* _Requirement_
Would you please transcribe, exactly as written, the lines of the entries below starting at the one that holds "-- ==== Sys2Proof/Machine/RegMap.lean" and ending at the one that holds "def setBits (w", both included?

-------------------------

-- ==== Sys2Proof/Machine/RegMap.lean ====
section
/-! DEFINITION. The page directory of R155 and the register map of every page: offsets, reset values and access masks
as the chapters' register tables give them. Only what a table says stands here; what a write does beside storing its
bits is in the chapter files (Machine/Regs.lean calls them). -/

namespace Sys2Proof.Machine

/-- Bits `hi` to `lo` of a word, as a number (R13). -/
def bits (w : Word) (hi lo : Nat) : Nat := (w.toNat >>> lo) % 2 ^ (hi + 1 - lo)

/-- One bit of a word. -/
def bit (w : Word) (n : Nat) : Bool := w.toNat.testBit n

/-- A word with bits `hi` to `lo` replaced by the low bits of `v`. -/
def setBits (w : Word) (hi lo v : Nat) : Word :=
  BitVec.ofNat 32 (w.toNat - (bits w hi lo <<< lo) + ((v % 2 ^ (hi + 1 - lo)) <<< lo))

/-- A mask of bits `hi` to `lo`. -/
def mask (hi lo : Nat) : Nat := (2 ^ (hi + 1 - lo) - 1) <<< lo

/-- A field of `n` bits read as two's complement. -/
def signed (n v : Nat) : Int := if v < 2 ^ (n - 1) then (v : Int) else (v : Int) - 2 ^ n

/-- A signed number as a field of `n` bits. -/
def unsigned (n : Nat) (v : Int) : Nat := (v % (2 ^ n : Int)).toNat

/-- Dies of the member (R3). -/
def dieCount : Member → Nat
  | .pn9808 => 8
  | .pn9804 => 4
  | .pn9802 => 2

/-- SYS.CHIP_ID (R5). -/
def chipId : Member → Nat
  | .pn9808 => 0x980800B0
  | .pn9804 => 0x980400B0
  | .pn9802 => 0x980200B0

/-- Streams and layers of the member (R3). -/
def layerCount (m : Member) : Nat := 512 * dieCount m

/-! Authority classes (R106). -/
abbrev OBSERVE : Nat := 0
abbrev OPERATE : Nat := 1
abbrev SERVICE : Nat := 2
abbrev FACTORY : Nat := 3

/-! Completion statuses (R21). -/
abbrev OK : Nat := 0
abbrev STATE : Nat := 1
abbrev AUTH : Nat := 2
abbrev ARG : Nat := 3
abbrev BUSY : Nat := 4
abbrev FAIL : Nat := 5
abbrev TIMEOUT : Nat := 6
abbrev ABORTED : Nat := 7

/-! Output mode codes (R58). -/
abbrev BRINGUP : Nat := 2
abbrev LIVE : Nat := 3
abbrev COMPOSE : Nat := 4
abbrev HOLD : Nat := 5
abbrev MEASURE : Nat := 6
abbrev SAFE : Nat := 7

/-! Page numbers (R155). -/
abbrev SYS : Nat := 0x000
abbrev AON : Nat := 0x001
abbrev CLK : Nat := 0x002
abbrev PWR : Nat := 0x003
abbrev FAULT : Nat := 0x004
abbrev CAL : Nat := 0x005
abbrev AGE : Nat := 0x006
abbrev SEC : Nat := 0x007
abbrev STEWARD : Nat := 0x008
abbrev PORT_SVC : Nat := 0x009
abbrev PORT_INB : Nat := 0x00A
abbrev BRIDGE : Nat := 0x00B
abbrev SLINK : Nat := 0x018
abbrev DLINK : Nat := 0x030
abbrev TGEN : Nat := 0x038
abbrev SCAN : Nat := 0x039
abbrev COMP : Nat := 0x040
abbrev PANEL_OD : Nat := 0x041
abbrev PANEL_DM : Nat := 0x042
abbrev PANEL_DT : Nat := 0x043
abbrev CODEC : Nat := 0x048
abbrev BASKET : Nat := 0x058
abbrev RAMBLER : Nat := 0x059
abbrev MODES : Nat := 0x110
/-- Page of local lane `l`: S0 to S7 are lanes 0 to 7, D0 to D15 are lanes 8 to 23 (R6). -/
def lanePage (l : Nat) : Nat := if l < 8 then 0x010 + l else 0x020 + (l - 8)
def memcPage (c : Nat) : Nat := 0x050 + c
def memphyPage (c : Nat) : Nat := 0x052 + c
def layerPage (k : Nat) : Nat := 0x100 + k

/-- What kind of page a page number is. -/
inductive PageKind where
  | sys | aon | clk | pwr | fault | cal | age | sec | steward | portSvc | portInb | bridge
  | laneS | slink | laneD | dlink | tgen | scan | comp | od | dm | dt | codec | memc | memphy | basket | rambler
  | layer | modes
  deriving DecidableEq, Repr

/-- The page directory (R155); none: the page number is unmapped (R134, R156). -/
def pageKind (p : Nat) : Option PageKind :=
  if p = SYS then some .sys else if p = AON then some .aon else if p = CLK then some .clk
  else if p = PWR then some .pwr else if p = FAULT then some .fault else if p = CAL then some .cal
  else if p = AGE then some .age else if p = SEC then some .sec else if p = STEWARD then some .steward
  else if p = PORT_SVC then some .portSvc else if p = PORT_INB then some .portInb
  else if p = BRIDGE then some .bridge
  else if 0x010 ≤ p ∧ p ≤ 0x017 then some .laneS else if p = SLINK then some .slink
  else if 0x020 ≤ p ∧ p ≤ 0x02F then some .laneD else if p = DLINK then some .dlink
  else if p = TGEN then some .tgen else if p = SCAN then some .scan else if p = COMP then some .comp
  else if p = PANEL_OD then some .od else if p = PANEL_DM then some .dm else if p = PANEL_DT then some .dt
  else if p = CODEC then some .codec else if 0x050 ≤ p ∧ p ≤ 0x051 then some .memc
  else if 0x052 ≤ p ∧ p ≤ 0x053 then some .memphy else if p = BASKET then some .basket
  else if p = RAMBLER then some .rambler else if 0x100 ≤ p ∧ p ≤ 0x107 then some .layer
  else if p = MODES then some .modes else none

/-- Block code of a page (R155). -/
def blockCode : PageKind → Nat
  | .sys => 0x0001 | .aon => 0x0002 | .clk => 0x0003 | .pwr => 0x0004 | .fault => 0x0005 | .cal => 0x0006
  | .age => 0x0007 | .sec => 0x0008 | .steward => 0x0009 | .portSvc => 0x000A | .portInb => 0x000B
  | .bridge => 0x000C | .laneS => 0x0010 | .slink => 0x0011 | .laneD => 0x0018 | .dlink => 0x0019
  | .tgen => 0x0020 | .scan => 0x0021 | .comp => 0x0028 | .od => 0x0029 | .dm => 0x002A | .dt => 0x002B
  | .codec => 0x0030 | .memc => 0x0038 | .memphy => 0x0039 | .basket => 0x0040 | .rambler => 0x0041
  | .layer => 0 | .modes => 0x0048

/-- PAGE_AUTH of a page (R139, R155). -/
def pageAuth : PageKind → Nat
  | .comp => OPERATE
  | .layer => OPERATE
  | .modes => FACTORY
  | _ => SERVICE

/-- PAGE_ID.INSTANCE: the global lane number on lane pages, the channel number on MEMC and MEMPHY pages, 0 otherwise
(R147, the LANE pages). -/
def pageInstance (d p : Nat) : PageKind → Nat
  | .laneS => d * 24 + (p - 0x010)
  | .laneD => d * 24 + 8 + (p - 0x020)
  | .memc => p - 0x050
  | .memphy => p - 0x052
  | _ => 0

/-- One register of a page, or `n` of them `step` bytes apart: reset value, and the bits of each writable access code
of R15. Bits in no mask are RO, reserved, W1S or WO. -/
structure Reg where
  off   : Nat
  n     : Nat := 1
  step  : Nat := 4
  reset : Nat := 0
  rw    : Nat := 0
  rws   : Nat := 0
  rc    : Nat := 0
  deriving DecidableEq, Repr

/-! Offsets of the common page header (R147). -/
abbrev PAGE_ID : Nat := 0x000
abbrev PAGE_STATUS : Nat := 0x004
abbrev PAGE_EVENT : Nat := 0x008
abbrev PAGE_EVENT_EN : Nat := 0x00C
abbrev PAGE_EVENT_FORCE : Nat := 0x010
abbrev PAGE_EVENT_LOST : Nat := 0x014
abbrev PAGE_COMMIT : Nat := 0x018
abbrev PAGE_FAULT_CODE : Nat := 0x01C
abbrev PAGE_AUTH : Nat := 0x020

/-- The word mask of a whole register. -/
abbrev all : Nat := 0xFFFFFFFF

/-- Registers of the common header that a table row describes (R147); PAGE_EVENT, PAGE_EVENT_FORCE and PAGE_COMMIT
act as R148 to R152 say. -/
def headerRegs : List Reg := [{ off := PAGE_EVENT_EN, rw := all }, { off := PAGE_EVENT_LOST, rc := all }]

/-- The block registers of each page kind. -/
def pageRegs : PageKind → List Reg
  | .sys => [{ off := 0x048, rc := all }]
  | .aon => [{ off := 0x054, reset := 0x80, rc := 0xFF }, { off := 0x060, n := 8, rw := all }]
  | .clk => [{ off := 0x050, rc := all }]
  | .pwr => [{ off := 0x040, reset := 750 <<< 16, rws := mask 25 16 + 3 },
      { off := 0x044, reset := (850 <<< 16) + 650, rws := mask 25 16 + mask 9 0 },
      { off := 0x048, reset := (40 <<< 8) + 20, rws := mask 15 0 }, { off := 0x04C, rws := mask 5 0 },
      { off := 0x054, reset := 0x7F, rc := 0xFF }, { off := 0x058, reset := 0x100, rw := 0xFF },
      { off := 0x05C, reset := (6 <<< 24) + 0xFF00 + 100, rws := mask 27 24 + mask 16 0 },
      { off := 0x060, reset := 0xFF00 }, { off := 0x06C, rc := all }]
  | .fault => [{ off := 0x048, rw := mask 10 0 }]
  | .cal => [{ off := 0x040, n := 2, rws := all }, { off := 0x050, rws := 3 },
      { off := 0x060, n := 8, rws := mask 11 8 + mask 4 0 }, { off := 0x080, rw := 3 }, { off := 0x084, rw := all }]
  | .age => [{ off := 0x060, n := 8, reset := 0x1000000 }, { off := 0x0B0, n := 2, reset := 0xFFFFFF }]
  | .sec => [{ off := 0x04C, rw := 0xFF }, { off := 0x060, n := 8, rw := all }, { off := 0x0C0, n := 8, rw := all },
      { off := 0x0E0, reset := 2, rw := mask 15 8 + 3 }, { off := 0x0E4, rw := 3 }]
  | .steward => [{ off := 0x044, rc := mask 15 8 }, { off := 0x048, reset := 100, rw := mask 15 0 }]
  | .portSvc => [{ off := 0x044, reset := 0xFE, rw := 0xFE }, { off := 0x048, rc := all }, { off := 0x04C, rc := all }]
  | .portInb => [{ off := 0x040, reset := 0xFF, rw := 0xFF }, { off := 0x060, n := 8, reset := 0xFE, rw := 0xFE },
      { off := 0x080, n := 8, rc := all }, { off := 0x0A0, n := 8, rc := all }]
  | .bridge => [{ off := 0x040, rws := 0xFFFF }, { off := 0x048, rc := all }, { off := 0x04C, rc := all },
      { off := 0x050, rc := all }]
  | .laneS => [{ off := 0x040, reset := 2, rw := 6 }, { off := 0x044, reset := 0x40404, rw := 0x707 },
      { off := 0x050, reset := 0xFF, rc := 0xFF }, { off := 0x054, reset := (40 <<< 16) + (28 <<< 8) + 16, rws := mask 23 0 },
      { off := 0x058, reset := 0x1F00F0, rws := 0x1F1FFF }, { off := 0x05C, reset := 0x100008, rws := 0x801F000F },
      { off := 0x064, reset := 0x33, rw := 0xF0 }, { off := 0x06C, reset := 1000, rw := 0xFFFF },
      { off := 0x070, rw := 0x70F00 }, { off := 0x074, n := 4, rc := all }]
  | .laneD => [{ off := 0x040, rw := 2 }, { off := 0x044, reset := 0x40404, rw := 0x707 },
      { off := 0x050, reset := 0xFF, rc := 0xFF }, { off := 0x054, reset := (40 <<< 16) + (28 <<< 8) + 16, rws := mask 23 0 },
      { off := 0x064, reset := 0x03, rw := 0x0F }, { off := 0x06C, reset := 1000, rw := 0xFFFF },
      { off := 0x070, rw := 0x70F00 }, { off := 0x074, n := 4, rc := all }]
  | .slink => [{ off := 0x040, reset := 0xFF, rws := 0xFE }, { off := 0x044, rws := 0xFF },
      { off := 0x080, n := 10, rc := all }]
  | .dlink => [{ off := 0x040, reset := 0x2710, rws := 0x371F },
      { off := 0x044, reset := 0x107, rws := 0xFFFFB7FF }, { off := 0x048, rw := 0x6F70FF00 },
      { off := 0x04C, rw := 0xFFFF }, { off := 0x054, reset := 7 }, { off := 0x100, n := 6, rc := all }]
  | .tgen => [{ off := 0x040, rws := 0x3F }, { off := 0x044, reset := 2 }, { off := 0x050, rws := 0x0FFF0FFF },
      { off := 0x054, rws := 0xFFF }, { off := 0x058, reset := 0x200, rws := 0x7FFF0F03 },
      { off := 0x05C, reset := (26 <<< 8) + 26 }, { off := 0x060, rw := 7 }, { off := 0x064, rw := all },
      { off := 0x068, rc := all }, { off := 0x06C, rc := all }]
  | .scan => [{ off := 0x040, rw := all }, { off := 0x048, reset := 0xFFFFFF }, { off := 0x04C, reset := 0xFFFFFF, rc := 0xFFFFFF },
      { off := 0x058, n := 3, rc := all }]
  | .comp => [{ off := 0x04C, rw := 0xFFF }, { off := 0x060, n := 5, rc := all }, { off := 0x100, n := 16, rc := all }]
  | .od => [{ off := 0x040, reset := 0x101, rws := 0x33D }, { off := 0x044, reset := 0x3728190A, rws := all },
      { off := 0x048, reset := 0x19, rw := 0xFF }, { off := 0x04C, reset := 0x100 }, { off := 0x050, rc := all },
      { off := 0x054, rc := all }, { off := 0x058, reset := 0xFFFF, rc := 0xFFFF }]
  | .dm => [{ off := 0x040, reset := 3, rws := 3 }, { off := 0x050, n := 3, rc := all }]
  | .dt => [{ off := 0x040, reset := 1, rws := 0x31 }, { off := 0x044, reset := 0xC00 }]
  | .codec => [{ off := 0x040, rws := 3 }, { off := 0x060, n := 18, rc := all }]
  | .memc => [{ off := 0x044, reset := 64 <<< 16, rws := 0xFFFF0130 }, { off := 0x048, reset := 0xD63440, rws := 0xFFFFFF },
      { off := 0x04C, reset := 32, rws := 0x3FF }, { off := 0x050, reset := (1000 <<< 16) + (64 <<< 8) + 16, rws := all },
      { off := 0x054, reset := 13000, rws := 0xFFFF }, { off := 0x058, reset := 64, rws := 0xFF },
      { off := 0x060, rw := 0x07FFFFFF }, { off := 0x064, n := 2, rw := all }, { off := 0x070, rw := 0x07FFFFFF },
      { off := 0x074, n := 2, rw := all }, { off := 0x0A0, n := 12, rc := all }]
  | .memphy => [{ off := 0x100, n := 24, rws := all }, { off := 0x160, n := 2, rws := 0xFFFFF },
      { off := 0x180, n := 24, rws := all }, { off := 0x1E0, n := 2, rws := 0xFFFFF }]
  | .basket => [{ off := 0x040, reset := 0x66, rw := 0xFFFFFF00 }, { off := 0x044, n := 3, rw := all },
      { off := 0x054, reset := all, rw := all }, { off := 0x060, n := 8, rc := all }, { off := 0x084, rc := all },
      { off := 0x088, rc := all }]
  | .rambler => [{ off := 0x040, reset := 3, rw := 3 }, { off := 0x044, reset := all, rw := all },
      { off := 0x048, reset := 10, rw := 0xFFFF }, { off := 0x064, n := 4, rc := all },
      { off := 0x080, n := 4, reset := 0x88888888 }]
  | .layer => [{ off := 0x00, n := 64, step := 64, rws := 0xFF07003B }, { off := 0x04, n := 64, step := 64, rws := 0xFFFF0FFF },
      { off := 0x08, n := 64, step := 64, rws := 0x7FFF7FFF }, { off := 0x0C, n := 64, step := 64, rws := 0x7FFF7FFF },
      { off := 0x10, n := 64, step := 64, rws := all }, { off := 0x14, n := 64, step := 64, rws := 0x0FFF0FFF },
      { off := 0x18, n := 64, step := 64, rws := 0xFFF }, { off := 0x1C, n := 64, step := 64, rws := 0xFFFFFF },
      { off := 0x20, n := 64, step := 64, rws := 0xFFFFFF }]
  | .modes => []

-------------------------

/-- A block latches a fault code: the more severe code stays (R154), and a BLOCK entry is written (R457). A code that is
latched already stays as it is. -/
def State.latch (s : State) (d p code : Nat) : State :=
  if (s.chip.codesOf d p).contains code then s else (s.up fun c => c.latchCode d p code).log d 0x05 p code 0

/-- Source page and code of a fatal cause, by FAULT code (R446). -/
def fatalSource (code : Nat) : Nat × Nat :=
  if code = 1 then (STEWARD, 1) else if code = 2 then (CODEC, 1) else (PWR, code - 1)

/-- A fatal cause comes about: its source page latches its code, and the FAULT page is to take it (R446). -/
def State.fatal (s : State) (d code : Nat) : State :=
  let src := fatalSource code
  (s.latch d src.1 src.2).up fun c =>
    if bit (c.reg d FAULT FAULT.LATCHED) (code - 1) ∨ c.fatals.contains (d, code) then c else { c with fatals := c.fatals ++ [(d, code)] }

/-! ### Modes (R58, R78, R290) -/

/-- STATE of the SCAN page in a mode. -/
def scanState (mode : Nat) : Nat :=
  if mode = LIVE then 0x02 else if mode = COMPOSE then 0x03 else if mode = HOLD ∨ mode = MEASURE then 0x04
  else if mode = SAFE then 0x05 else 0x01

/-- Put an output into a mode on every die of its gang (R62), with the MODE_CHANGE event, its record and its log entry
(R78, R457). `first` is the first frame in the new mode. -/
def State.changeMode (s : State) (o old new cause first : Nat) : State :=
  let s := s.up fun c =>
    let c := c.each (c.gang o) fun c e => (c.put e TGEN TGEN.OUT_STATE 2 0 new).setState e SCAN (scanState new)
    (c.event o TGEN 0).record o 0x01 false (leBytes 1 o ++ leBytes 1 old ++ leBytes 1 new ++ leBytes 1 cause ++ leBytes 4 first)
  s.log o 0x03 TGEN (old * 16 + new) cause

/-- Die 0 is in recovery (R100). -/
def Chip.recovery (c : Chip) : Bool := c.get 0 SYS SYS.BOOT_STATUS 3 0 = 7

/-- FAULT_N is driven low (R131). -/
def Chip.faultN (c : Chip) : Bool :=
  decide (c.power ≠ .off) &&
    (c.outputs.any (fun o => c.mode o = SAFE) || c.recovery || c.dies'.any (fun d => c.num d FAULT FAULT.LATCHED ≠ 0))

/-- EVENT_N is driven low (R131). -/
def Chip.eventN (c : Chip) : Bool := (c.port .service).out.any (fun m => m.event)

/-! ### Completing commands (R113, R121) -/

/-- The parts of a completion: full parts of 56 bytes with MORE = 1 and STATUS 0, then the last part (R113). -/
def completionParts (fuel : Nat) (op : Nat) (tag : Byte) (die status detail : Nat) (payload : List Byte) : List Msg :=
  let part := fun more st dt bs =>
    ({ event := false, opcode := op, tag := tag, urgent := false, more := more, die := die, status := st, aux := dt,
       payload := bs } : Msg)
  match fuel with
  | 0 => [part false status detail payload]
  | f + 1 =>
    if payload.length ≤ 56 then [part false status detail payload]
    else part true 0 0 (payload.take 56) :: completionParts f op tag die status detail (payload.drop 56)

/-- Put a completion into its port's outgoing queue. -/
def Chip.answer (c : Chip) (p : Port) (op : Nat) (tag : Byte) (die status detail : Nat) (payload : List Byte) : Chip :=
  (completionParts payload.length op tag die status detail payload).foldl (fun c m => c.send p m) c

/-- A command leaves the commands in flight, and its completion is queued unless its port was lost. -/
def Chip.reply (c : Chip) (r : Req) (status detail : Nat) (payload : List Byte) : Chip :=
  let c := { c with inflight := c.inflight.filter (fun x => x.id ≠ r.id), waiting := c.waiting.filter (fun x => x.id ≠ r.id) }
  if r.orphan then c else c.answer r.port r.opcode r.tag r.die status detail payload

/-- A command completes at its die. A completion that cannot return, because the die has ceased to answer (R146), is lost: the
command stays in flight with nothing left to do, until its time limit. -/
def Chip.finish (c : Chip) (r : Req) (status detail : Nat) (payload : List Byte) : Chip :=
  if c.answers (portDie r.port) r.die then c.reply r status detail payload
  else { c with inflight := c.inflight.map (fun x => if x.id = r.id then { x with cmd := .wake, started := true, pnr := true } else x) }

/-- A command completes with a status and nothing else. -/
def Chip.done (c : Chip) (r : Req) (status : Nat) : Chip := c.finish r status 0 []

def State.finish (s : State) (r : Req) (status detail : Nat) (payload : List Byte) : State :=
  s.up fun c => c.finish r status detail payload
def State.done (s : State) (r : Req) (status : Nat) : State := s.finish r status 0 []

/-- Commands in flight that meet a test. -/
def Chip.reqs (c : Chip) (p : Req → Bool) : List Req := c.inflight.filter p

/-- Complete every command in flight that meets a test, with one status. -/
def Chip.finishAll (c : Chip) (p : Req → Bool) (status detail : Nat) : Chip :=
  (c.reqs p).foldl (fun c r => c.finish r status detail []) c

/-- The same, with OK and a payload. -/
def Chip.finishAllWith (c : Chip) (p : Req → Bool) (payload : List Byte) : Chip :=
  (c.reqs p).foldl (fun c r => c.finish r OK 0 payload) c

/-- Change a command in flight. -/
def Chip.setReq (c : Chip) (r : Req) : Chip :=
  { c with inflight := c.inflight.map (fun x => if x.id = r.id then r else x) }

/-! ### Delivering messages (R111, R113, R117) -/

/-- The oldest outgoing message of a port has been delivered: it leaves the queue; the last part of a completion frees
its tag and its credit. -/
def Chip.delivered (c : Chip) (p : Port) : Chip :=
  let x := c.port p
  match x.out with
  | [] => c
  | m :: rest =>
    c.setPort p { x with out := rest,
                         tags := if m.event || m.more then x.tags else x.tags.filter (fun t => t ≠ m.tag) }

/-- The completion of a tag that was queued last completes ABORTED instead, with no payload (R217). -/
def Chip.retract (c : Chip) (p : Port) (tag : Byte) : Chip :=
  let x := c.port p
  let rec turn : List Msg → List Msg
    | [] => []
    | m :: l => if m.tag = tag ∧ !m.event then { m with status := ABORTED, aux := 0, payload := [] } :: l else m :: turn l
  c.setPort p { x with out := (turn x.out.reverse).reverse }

-------------------------

* _Result for this exercise_
-- ==== Sys2Proof/Machine/RegMap.lean ====
section
/-! DEFINITION. The page directory of R155 and the register map of every page: offsets, reset values and access masks
as the chapters' register tables give them. Only what a table says stands here; what a write does beside storing its
bits is in the chapter files (Machine/Regs.lean calls them). -/

namespace Sys2Proof.Machine

/-- Bits `hi` to `lo` of a word, as a number (R13). -/
def bits (w : Word) (hi lo : Nat) : Nat := (w.toNat >>> lo) % 2 ^ (hi + 1 - lo)

/-- One bit of a word. -/
def bit (w : Word) (n : Nat) : Bool := w.toNat.testBit n

/-- A word with bits `hi` to `lo` replaced by the low bits of `v`. -/
def setBits (w : Word) (hi lo v : Nat) : Word :=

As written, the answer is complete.